_Exercise objective:_ Retype the full set of data, character for character.
____ Available data
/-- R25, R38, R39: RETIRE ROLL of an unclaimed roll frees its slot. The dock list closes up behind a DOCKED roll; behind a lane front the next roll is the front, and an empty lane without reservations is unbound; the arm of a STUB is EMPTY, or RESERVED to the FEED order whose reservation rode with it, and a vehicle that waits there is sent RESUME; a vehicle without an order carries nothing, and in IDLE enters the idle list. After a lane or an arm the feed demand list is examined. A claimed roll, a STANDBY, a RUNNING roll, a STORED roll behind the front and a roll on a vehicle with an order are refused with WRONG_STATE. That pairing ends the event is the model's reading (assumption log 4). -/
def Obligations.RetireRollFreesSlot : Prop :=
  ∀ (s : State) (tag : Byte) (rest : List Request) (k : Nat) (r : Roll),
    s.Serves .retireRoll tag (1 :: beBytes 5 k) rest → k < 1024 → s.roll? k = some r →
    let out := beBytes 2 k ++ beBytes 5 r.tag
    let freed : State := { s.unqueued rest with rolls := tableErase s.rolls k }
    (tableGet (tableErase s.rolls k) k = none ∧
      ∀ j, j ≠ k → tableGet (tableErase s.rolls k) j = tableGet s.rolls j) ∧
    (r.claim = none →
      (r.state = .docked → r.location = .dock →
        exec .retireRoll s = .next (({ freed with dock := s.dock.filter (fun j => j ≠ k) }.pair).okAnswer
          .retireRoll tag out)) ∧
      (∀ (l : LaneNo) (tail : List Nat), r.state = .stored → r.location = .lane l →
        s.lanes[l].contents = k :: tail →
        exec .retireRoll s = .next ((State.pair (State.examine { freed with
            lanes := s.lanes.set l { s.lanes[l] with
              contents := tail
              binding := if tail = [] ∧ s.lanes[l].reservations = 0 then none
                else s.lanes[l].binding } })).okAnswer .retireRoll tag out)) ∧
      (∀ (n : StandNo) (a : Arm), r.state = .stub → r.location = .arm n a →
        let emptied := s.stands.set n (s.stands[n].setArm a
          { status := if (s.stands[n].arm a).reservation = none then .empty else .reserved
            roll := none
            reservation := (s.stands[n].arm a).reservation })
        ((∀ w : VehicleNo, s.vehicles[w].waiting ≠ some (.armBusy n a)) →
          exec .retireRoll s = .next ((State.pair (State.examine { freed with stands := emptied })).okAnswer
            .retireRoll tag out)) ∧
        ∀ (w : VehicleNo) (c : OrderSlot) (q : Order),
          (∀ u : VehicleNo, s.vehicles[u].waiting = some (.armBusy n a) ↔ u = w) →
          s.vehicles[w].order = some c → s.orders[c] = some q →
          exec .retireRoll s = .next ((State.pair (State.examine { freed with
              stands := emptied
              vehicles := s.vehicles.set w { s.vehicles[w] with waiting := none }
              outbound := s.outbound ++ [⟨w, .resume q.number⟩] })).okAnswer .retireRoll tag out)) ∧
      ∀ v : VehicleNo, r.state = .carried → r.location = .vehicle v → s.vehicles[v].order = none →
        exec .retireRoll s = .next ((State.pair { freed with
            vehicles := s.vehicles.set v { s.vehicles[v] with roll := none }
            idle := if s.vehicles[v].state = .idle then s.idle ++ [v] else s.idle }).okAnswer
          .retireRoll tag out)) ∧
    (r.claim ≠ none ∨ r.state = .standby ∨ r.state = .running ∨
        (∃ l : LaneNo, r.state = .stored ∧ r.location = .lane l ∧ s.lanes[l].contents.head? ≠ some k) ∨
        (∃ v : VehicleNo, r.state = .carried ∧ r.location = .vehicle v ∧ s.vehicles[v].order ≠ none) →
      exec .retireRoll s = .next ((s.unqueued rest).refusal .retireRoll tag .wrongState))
________
_Answer for the task:_
/-- R25, R38, R39: RETIRE ROLL of an unclaimed roll frees its slot. The dock list closes up behind a DOCKED roll; behind a lane front the next roll is the front, and an empty lane without reservations is unbound; the arm of a STUB is EMPTY, or RESERVED to the FEED order whose reservation rode with it, and a vehicle that waits there is sent RESUME; a vehicle without an order carries nothing, and in IDLE enters the idle list. After a lane or an arm the feed demand list is examined. A claimed roll, a STANDBY, a RUNNING roll, a STORED roll behind the front and a roll on a vehicle with an order are refused with WRONG_STATE. That pairing ends the event is the model's reading (assumption log 4). -/
def Obligations.RetireRollFreesSlot : Prop :=
  ∀ (s : State) (tag : Byte) (rest : List Request) (k : Nat) (r : Roll),
    s.Serves .retireRoll tag (1 :: beBytes 5 k) rest → k < 1024 → s.roll? k = some r →
    let out := beBytes 2 k ++ beBytes 5 r.tag
    let freed : State := { s.unqueued rest with rolls := tableErase s.rolls k }
    (tableGet (tableErase s.rolls k) k = none ∧
      ∀ j, j ≠ k → tableGet (tableErase s.rolls k) j = tableGet s.rolls j) ∧
    (r.claim = none →
      (r.state = .docked → r.location = .dock →
        exec .retireRoll s = .next (({ freed with dock := s.dock.filter (fun j => j ≠ k) }.pair).okAnswer
          .retireRoll tag out)) ∧
      (∀ (l : LaneNo) (tail : List Nat), r.state = .stored → r.location = .lane l →
        s.lanes[l].contents = k :: tail →
        exec .retireRoll s = .next ((State.pair (State.examine { freed with
            lanes := s.lanes.set l { s.lanes[l] with
              contents := tail
              binding := if tail = [] ∧ s.lanes[l].reservations = 0 then none
                else s.lanes[l].binding } })).okAnswer .retireRoll tag out)) ∧
      (∀ (n : StandNo) (a : Arm), r.state = .stub → r.location = .arm n a →
        let emptied := s.stands.set n (s.stands[n].setArm a
          { status := if (s.stands[n].arm a).reservation = none then .empty else .reserved
            roll := none
            reservation := (s.stands[n].arm a).reservation })
        ((∀ w : VehicleNo, s.vehicles[w].waiting ≠ some (.armBusy n a)) →
          exec .retireRoll s = .next ((State.pair (State.examine { freed with stands := emptied })).okAnswer
            .retireRoll tag out)) ∧
        ∀ (w : VehicleNo) (c : OrderSlot) (q : Order),
          (∀ u : VehicleNo, s.vehicles[u].waiting = some (.armBusy n a) ↔ u = w) →
          s.vehicles[w].order = some c → s.orders[c] = some q →
          exec .retireRoll s = .next ((State.pair (State.examine { freed with
              stands := emptied
              vehicles := s.vehicles.set w { s.vehicles[w] with waiting := none }
              outbound := s.outbound ++ [⟨w, .resume q.number⟩] })).okAnswer .retireRoll tag out)) ∧
      ∀ v : VehicleNo, r.state = .carried → r.location = .vehicle v → s.vehicles[v].order = none →
        exec .retireRoll s = .next ((State.pair { freed with
            vehicles := s.vehicles.set v { s.vehicles[v] with roll := none }
            idle := if s.vehicles[v].state = .idle then s.idle ++ [v] else s.idle }).okAnswer
          .retireRoll tag out)) ∧
    (r.claim ≠ none ∨ r.state = .standby ∨ r.state = .running ∨
        (∃ l : LaneNo, r.state = .stored ∧ r.location = .lane l ∧ s.lanes[l].contents.head? ≠ some k) ∨
        (∃ v : VehicleNo, r.state = .carried ∧ r.location = .vehicle v ∧ s.vehicles[v].order ≠ none) →
      exec .retireRoll s = .next ((s.unqueued rest).refusal .retireRoll tag .wrongState))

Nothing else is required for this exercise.